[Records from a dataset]
/-- A receive request of a length in range keeps the invariant (R86). -/
theorem State.Inv.received (hs : s.Inv) (idle : s.xfer = .idle) {m : Nat} (lo : 1 ≤ m) (hi : m ≤ s.params.bufSize) :
    (addReply (.result .ok) (issueRead m s)).Inv where
  params := hs.params
  canonical := hs.canonical
  inBuffer := hs.inBuffer
  xferInRange := by simpa [State.XferInRange] using ⟨lo, hi⟩
  histBalanced := hs.histBalanced_issue idle (by simp) rfl rfl
  loanKept := by simp [State.LoanKept]
  recordsOk := hs.recordsOk_append rfl rfl rfl
  oneFault := hs.oneFault

/-- A completion takes the transfer out of flight and puts the record that balances its issue last (R33, R126). -/
theorem State.Inv.completed (hs : s.Inv) (loan : s.xfer ≠ .idle) {st : Status} {data : List Byte} {b : Memory}
    (hr : st = .ok ∨ data = []) (hw : b.wf) (hb : ∀ c ∈ b, c.1 < s.params.bufSize) :
    (record (.c st data) { s with buf := b, xfer := .idle }).Inv where
  params := hs.params
  canonical := hw
  inBuffer := hb
  xferInRange := by simp [State.XferInRange]
  histBalanced := by simpa [State.HistBalanced, isIssue, loan] using hs.histBalanced
  loanKept := by simp [State.LoanKept, isIssue]
  recordsOk := hs.recordsOk_append rfl rfl (recordOk_complete hr _)
  oneFault := hs.oneFault

/-- What can happen to a state that meets the invariant leaves one that does. -/
theorem Effect.keeps_inv {i : Instr} (h : Effect i s t) (hs : s.Inv) : t.Inv := by
  cases h with
  | raised => exact { hs with oneFault := Nat.le_refl 1 }
  | busy | sizeError | chosen | crc | fetched | status => exact { hs with }
  | staged idx b idle inside =>
    exact { hs.setBuf idle (Memory.wf_write hs.canonical idx b)
      (Memory.forall_write (P := (· < s.params.bufSize)) hs.inBuffer inside) with }
  | reset idle =>
    have hempty := hs.setBuf idle (b := []) List.Pairwise.nil (by simp)
    rw [idle] at hempty
    exact { hempty with }
  | sent _ _ _ _ _ _ _ idle fits _ hsent back wf inBuffer =>
    exact hs.sent idle fits hsent back (wf hs.canonical) (inBuffer hs.inBuffer)
  | received m idle lo hi => exact hs.received idle lo hi
  | writeDone len st inFlight =>
    exact { hs.completed (by simp [inFlight]) (.inr rfl) hs.canonical hs.inBuffer with }
  | readDone m data b inFlight len write =>
    have hfits : 0 + data.length ≤ s.params.bufSize := by
      rw [Nat.zero_add, len]; exact (hs.xferInRange.2 m inFlight).2
    obtain ⟨b', hb', -, wf, inBuffer⟩ := memWrite_inside (m := s.buf) hfits
    obtain rfl : b' = b := by simpa [hb'] using write
    exact { hs.completed (by simp [inFlight]) (.inl rfl) (wf hs.canonical) (inBuffer hs.inBuffer) with }
  | readFailed m st data inFlight =>
    exact { hs.completed (by simp [inFlight]) (.inr rfl) (Memory.wf_clearBelow hs.canonical m)
      (Memory.forall_clearBelow (P := (· < s.params.bufSize)) m hs.inBuffer) with }

end Sys2Proof.Machine
end

section
/-! The obligations of 10_state.md, each from the lemmas above. -/

namespace Sys2Proof.Machine

/-- Settles O44: the inputs are no part of the invariant, and the effect of the instruction run keeps it. -/
theorem everyStepKeepsTheInvariant : Obligations.EveryStepKeepsTheInvariant := by
  unfold Obligations.EveryStepKeepsTheInvariant
  intro s t hs h
  rcases (step_next_cases h).2 with ⟨-, rfl⟩ | ⟨i, rest, hexec⟩
  · exact hs
  · exact (exec_effect hexec).2.keeps_inv { hs with }

/-- Settles O36, one clause for each element; no fault stands before an instruction with a next state (R125). -/
theorem writersOfEachElement : Obligations.WritersOfEachElement := by
  unfold Obligations.WritersOfEachElement
  intro i s t h
  obtain ⟨hlive, heff⟩ := exec_effect h
  exact ⟨heff.crcReg_writers.resolve_left, heff.buf_writers.resolve_left, heff.lastStatus_writers.resolve_left,
    by simp [hlive], heff.hist_prefix, heff.params_eq, heff.inputs_eq⟩

/-- Settles O37: the change an instruction makes does not depend on HIST, and it only appends to it. -/
theorem historyIsNeverRead : Obligations.HistoryIsNeverRead := by
  unfold Obligations.HistoryIsNeverRead
  intro i s h
  have hsame := exec_sameChange i s s.crcReg (h ++ s.hist)
  exact (mapNext_id _).symm.trans (hsame.mapNext_eq fun c => c.apply_hist_append s h)

/-- Settles O38: the change an instruction makes does not depend on CRC_REG, and apart from CRC_REG a change leaves the
two states alike. -/
theorem crcRegisterIsNeverRead : Obligations.CrcRegisterIsNeverRead := by
  unfold Obligations.CrcRegisterIsNeverRead
  intro i s v
  exact (exec_sameChange i s v s.hist).mapNext_eq fun _ => rfl

/-- Settles O43: nothing is in flight, on record, in the buffer or faulted. -/
theorem resetSatisfiesTheInvariant : Obligations.ResetSatisfiesTheInvariant where
  params := by decide
  canonical := reset_buf_wf
  inBuffer := by simp [State.reset]
  xferInRange := by simp [State.XferInRange, State.reset]
  histBalanced := rfl
  loanKept := by simp [State.LoanKept, State.reset]
  recordsOk := by simp [State.reset]
  oneFault := by decide

end Sys2Proof.Machine
end

section
/-! What can change a cell of BUF while a transfer is in flight, from the cases of `Effect` (20_memory.md R43, R47). -/

namespace Sys2Proof.Machine

/-- STAGE, a framing request and RESET write the buffer only on a free block (R87, R141); of the completions only a
read's does (R43, R126). -/
theorem Effect.buf_kept_or_idle_or_readCompletion {i : Instr} {s t : State} (h : Effect i s t) :
    t.buf = s.buf ∨ s.xfer = .idle ∨ ∃ m st data, s.xfer = .read m ∧ i = .complete st data := by
  cases h with
  | staged _ _ idle => exact .inr (.inl idle)
  | sent _ _ _ _ _ _ _ idle => exact .inr (.inl idle)
  | reset idle => exact .inr (.inl idle)
  | readDone m data _ inFlight => exact .inr (.inr ⟨m, .ok, data, inFlight, rfl⟩)
  | readFailed m st data inFlight => exact .inr (.inr ⟨m, st, data, inFlight, rfl⟩)
  | _ => exact .inl rfl

end Sys2Proof.Machine
end

section
/-! The obligation of 20_memory.md, from the lemma above. -/

namespace Sys2Proof.Machine

/-- Settles O35: with a transfer in flight, the cases of `Effect` that change BUF leave only a read's completion. -/
theorem onLoanOnlyAReadCompletionWrites : Obligations.OnLoanOnlyAReadCompletionWrites := by
  unfold Obligations.OnLoanOnlyAReadCompletionWrites
  intro i s t hloan h hne
  exact ((exec_effect h).2.buf_kept_or_idle_or_readCompletion.resolve_left hne).resolve_left hloan

end Sys2Proof.Machine
end

section
/-! The decoder and the encoder row by row, and that each inverts the other: `decode_encode` and, over every byte
sequence, `decodeHost_reading` (30_encoding.md R50, R56, R58, R59, R61 to R64). -/

namespace Sys2Proof

/-! ## The fields of an encoding -/

/-- An operand that fits its byte is read back as itself (R63). -/
theorem toNat_ofNat_of_fitsByte {n : Nat} (h : fitsByte n = true) : (BitVec.ofNat 8 n).toNat = n := by
  rw [BitVec.toNat_ofNat, Nat.mod_eq_of_lt (of_decide_eq_true h)]
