-- ==== Sys2Proof/Machine/Flags.lean ====
section
/-!
DEFINITION. Machine/Flags.lean: the status words C writes (30_encoding R97), the tests of the ownership and wrap bits
(R93, R95), the event bits (R99, R100), the interrupt line (10_state R57) and the result codes (60_exceptions R213).
-/
namespace Sys2Proof.Machine

/-- `BIT(i)` in a status word (00_scope R18). -/
def bit16 (i : Nat) : Half := BitVec.ofNat 16 (2 ^ i)

/-- Position of the ownership bit of a ring: `RXD_EMPTY`, `TXD_READY` (30_encoding R92). -/
def ownBit (p : Params) : Dir → Nat
  | .rx => p.rxdEmpty
  | .tx => p.txdReady

/-- Position of the wrap marker of a ring (R93, R95). -/
def wrapBit (p : Params) : Dir → Nat
  | .rx => p.rxdWrap
  | .tx => p.txdWrap

/-- The wrap marker of slot `i`: set exactly on the last physical slot (10_state R35). -/
def wrapFlag (p : Params) (d : Dir) (r : Ring) (i : Nat) : Half :=
  if r.isLast i then bit16 (wrapBit p d) else 0

/-- `RxInit(r, i)` and `TxInit(r, i)` (R97). -/
def statInit (p : Params) (d : Dir) (r : Ring) (i : Nat) : Half := wrapFlag p d r i

/-- `RxHandover(i)` (R97). -/
def rxHandover (p : Params) (r : Ring) (i : Nat) : Half := bit16 p.rxdEmpty ||| wrapFlag p .rx r i

/-- `TxHandover(i, k, n)` (R97). -/
def txHandover (p : Params) (r : Ring) (i k n : Nat) : Half :=
  bit16 p.txdReady ||| wrapFlag p .tx r i ||| (if k + 1 = n then bit16 p.txdAddcrc ||| bit16 p.txdLast else 0)

/-- A status word belongs to hardware (R92: value 1 means hardware-owned). -/
def hwOwned (p : Params) (d : Dir) (w : Half) : Bool := w.getLsbD (ownBit p d)

/-- What H leaves in a completed receive slot: the wrap bit it sampled and the drawn flags (47_dma_engine R201). -/
def rxDoneStat (p : Params) (sampled flags : Half) : Half := (sampled &&& bit16 p.rxdWrap) ||| flags

/-- The drawn flags touch neither the ownership bit nor the wrap marker (R201, R208). -/
def rxFlagsAdmissible (p : Params) (flags : Half) : Bool := !flags.getLsbD p.rxdEmpty && !flags.getLsbD p.rxdWrap

/-- What H leaves in a completed transmit slot: only the ownership bit changes (47_dma_engine R204). -/
def txDoneStat (p : Params) (sampled : Half) : Half := sampled &&& ~~~(bit16 p.txdReady)

/-- `EV_RXF`, `EV_TXF`, `EV_BERR` and `EV_ALL` (R99, R100). -/
def evRxf (p : Params) : Events := 2 ^ p.evRxf
def evTxf (p : Params) : Events := 2 ^ p.evTxf
def evBerr (p : Params) : Events := 2 ^ p.evBerr
def evAll (p : Params) : Events := evRxf p ||| evTxf p ||| evBerr p

/-- `e & ~m` on events (00_scope R18): the bits of `e` that are not in `m`. -/
def clearBits (e m : Events) : Events := e ^^^ (e &&& m)

/-- The bits of `m` that EVENT has besides the three served (10_state R46, 30_encoding R99). -/
def otherEvents (p : Params) (m : Events) : Events := clearBits (m % 2 ^ p.evWidth) (evAll p)

/-- Events as a value word (30_encoding R104, R110). Of a register wider than a word the low 32 bits show (DESIGN CHOICE:
notes/assumptions/17). -/
def eventWord (e : Events) : Word := BitVec.ofNat 32 e

/-- The interrupt line, a level (10_state R57). -/
def irq (s : State) : Bool := (s.regs.event &&& s.regs.evmask) != 0

/-- The result code of an error (60_exceptions R213); success is 0. -/
def Err.code : Err → Word
  | .ringInitFailed => 1
  | .txQueueFull => 2
  | .macAddressUnavailable => 3
  | .contextAllocFailed => 4
  | .unsupportedConfiguration => 5
  | .platformSetupFailed => 6
  | .mapFailed => 7
  | .macCoreInitFailed => 8
  | .invalidPhyAddress => 9
  | .mdioInitFailed => 10
  | .phyNotFound => 11
  | .phyStartupFailed => 12
  | .mdioFailed => 13
  | .busError => 14

end Sys2Proof.Machine
end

## Task statement
Of all the entries above, repeat only the lines from the line that has "theorem State.Inv.received (hs" to the line that has "inBuffer := hs.inBuffer", both lines included, exactly.

## Task response
theorem State.Inv.received (hs : s.Inv) (idle : s.xfer = .idle) {m : Nat} (lo : 1 ≤ m) (hi : m ≤ s.params.bufSize) :
    (addReply (.result .ok) (issueRead m s)).Inv where
  params := hs.params
  canonical := hs.canonical
  inBuffer := hs.inBuffer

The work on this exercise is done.